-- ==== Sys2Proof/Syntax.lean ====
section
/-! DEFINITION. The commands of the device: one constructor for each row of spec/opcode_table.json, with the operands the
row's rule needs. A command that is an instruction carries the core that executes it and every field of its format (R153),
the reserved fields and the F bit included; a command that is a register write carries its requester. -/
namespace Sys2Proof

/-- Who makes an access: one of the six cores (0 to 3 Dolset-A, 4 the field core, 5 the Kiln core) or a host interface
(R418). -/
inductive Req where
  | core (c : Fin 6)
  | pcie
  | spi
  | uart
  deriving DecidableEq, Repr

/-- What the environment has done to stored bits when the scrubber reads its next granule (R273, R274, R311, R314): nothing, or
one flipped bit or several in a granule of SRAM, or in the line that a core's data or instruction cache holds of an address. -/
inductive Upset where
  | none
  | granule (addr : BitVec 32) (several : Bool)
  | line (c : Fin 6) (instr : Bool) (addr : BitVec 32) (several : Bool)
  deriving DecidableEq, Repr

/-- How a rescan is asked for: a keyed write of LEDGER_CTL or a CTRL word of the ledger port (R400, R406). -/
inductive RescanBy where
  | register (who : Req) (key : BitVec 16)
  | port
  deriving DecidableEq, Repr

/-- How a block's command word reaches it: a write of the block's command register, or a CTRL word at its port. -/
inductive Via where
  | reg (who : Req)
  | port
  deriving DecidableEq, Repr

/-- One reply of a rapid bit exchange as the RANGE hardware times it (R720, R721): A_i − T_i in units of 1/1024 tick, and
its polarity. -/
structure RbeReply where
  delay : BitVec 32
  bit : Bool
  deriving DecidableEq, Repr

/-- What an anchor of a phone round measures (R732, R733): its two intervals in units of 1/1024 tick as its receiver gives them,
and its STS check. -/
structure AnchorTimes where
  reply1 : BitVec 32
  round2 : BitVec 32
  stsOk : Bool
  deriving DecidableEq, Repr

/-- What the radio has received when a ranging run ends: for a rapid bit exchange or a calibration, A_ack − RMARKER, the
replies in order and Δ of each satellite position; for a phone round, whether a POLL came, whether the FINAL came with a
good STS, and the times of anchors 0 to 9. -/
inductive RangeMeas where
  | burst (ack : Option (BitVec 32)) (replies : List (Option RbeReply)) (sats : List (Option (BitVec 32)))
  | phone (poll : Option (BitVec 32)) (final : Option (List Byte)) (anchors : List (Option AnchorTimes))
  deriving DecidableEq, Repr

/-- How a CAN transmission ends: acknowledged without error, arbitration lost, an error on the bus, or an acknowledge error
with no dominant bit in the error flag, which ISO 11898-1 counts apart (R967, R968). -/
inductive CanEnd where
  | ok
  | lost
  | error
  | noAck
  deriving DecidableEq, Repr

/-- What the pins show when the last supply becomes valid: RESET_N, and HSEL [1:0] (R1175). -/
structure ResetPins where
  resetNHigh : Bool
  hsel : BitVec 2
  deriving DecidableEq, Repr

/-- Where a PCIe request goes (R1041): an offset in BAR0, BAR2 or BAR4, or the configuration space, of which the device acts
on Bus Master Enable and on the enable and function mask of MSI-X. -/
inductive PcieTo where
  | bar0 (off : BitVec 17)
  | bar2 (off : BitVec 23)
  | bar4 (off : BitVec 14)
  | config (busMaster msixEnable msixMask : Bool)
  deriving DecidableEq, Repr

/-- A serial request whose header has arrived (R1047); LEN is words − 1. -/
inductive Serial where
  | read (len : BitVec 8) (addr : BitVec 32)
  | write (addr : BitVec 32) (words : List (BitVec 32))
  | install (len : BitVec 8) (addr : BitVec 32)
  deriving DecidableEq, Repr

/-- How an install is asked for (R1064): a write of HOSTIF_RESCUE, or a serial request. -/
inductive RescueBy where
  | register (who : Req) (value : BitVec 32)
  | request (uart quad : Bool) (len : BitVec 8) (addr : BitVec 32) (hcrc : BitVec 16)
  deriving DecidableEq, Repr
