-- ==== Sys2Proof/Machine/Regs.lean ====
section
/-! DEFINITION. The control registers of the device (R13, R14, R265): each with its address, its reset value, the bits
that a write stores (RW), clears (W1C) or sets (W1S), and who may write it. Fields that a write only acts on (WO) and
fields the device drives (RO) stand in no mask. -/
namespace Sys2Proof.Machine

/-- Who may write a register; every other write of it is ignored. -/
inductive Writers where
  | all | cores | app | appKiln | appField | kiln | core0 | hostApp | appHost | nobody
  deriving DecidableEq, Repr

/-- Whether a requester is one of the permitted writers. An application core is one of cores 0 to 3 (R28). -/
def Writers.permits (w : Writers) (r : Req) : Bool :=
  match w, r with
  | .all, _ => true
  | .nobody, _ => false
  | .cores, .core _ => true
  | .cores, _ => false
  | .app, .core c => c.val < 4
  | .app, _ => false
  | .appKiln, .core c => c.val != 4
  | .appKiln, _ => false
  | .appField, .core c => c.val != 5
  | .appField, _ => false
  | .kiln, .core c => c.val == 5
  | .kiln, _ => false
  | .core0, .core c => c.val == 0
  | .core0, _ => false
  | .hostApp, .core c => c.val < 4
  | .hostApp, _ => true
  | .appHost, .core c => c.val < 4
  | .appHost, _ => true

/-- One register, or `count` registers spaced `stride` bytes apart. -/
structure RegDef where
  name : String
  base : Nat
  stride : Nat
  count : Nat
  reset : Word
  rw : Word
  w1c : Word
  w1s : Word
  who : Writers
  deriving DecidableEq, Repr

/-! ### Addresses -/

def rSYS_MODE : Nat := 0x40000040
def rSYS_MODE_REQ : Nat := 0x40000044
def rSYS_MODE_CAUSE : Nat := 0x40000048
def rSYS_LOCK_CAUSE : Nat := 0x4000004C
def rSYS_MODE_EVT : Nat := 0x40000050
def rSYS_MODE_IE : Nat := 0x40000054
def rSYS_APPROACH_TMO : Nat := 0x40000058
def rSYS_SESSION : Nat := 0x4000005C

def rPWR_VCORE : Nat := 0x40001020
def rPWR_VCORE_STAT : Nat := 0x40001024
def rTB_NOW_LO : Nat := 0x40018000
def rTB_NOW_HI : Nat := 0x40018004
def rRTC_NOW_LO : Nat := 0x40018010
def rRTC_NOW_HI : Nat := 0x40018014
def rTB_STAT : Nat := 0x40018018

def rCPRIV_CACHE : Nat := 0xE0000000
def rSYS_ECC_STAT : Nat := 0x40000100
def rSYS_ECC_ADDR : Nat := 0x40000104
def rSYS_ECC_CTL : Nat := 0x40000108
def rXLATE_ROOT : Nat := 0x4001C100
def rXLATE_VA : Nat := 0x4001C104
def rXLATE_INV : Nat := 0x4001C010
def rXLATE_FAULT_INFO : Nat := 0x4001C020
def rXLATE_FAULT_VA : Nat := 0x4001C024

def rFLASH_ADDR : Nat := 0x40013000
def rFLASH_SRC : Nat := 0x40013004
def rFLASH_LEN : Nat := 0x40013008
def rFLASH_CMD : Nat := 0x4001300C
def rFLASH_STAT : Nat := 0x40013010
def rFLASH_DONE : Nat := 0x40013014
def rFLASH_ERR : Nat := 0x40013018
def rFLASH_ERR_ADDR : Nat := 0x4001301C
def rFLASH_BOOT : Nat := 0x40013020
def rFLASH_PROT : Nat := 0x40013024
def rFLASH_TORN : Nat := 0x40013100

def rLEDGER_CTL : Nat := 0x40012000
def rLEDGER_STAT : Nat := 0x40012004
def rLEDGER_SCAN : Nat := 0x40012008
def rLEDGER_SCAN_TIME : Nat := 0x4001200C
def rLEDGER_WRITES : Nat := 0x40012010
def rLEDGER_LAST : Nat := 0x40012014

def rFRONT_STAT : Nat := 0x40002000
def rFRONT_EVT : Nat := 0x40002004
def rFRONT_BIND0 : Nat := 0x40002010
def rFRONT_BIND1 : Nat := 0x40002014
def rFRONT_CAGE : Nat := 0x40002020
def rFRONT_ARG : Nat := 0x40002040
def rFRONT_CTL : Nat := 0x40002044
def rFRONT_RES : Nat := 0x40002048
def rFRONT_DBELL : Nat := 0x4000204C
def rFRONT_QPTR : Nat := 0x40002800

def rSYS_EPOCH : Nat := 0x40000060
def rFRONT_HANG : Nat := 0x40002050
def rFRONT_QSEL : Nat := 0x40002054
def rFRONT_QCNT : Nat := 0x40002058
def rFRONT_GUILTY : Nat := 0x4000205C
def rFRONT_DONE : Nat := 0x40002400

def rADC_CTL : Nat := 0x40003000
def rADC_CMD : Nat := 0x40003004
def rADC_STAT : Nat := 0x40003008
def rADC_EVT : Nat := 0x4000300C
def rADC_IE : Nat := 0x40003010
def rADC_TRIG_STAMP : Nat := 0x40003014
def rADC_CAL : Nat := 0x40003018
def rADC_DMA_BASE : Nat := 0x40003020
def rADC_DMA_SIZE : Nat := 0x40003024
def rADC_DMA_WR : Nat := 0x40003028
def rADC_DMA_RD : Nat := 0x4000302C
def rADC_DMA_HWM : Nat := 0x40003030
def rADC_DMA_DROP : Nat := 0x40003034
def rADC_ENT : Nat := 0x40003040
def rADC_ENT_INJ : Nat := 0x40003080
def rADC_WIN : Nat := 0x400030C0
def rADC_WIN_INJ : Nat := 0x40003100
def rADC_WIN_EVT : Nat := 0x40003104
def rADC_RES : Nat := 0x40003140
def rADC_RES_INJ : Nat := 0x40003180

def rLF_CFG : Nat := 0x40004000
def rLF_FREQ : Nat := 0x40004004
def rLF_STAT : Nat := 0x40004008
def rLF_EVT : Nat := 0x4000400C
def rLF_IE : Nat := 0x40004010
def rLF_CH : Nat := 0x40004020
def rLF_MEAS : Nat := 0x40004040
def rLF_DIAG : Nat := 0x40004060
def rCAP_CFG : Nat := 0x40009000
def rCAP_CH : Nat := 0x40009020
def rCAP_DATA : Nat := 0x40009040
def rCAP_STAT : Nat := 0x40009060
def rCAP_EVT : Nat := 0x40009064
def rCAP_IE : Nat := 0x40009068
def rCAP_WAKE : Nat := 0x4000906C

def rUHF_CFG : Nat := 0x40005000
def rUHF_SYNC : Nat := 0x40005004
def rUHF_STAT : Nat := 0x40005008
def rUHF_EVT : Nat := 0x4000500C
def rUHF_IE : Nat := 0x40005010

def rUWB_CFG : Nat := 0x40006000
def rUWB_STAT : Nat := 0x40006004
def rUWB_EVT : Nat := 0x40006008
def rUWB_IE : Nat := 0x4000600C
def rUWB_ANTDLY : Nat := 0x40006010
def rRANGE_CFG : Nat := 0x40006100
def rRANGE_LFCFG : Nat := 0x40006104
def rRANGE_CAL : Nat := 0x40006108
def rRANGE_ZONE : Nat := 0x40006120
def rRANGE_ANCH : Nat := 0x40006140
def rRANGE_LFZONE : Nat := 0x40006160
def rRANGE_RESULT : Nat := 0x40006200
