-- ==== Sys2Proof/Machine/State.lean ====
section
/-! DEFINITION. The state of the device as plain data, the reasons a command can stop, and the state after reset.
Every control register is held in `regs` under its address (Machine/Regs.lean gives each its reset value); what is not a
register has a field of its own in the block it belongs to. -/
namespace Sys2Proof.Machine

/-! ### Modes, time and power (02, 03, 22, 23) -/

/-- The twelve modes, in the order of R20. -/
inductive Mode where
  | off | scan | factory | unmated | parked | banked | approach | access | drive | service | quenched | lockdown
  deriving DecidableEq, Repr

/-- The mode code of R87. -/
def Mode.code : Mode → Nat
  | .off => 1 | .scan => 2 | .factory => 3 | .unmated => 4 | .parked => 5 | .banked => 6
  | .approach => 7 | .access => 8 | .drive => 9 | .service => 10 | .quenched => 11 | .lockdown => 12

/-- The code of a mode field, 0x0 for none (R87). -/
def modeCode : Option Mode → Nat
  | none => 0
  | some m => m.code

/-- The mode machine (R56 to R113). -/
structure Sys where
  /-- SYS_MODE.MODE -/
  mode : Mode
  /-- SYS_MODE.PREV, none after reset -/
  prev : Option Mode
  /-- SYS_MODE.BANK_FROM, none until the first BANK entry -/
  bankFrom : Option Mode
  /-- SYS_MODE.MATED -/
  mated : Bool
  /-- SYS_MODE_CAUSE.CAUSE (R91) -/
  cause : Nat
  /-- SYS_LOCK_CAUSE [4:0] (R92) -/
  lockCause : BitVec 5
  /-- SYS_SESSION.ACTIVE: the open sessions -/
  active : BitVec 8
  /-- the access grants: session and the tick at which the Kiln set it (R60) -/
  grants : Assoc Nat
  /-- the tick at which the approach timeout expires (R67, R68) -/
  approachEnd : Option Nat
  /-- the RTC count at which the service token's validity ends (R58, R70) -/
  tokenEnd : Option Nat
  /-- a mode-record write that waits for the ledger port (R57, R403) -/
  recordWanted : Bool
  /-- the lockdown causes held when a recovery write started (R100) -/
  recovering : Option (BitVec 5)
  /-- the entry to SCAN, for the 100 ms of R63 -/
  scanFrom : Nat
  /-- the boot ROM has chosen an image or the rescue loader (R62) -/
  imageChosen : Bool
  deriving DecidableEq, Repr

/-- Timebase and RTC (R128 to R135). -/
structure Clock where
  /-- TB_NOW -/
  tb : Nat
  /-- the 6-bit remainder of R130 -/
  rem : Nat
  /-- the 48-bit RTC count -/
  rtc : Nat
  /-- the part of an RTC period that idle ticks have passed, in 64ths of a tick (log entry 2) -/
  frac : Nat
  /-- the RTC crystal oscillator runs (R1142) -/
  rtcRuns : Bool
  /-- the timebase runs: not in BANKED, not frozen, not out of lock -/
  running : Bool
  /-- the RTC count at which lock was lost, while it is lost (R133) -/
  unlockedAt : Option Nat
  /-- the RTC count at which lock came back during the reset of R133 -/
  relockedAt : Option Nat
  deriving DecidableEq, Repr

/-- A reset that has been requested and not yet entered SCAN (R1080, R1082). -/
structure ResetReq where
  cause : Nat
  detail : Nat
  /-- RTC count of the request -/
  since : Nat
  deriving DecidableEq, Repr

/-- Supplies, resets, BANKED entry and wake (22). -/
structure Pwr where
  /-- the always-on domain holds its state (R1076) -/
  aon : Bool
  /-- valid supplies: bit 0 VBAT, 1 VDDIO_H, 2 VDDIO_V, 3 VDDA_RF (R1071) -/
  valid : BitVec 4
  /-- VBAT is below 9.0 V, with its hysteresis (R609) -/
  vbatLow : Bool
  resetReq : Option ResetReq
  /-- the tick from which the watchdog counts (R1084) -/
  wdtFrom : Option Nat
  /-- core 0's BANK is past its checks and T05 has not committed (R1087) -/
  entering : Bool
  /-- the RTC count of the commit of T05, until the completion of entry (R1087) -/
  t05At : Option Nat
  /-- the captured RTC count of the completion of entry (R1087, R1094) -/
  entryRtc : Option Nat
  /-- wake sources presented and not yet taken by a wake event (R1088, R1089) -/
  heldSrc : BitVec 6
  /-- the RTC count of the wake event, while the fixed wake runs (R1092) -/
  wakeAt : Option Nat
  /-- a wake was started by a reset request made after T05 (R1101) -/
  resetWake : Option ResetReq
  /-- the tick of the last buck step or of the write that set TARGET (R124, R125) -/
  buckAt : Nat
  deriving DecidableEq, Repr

(What you are asked to do) Reproduce the lines of the entries above from the one with "def rADC_DMA_RD : Nat := 0x4000302C" to the one with "state after reset.", both included, exactly and without any other line.

(Response)
def rADC_DMA_RD : Nat := 0x4000302C
def rADC_DMA_HWM : Nat := 0x40003030
def rADC_DMA_DROP : Nat := 0x40003034
def rADC_ENT : Nat := 0x40003040
def rADC_ENT_INJ : Nat := 0x40003080
def rADC_WIN : Nat := 0x400030C0
def rADC_WIN_INJ : Nat := 0x40003100
def rADC_WIN_EVT : Nat := 0x40003104
def rADC_RES : Nat := 0x40003140
def rADC_RES_INJ : Nat := 0x40003180

def rLF_CFG : Nat := 0x40004000
def rLF_FREQ : Nat := 0x40004004
def rLF_STAT : Nat := 0x40004008
def rLF_EVT : Nat := 0x4000400C
def rLF_IE : Nat := 0x40004010
def rLF_CH : Nat := 0x40004020
def rLF_MEAS : Nat := 0x40004040
def rLF_DIAG : Nat := 0x40004060
def rCAP_CFG : Nat := 0x40009000
def rCAP_CH : Nat := 0x40009020
def rCAP_DATA : Nat := 0x40009040
def rCAP_STAT : Nat := 0x40009060
def rCAP_EVT : Nat := 0x40009064
def rCAP_IE : Nat := 0x40009068
def rCAP_WAKE : Nat := 0x4000906C

def rUHF_CFG : Nat := 0x40005000
def rUHF_SYNC : Nat := 0x40005004
def rUHF_STAT : Nat := 0x40005008
def rUHF_EVT : Nat := 0x4000500C
def rUHF_IE : Nat := 0x40005010

def rUWB_CFG : Nat := 0x40006000
def rUWB_STAT : Nat := 0x40006004
def rUWB_EVT : Nat := 0x40006008
def rUWB_IE : Nat := 0x4000600C
def rUWB_ANTDLY : Nat := 0x40006010
def rRANGE_CFG : Nat := 0x40006100
def rRANGE_LFCFG : Nat := 0x40006104
def rRANGE_CAL : Nat := 0x40006108
def rRANGE_ZONE : Nat := 0x40006120
def rRANGE_ANCH : Nat := 0x40006140
def rRANGE_LFZONE : Nat := 0x40006160
def rRANGE_RESULT : Nat := 0x40006200
-- ==== Sys2Proof/Machine/State.lean ====
section
/-! DEFINITION. The state of the device as plain data, the reasons a command can stop, and the state after reset.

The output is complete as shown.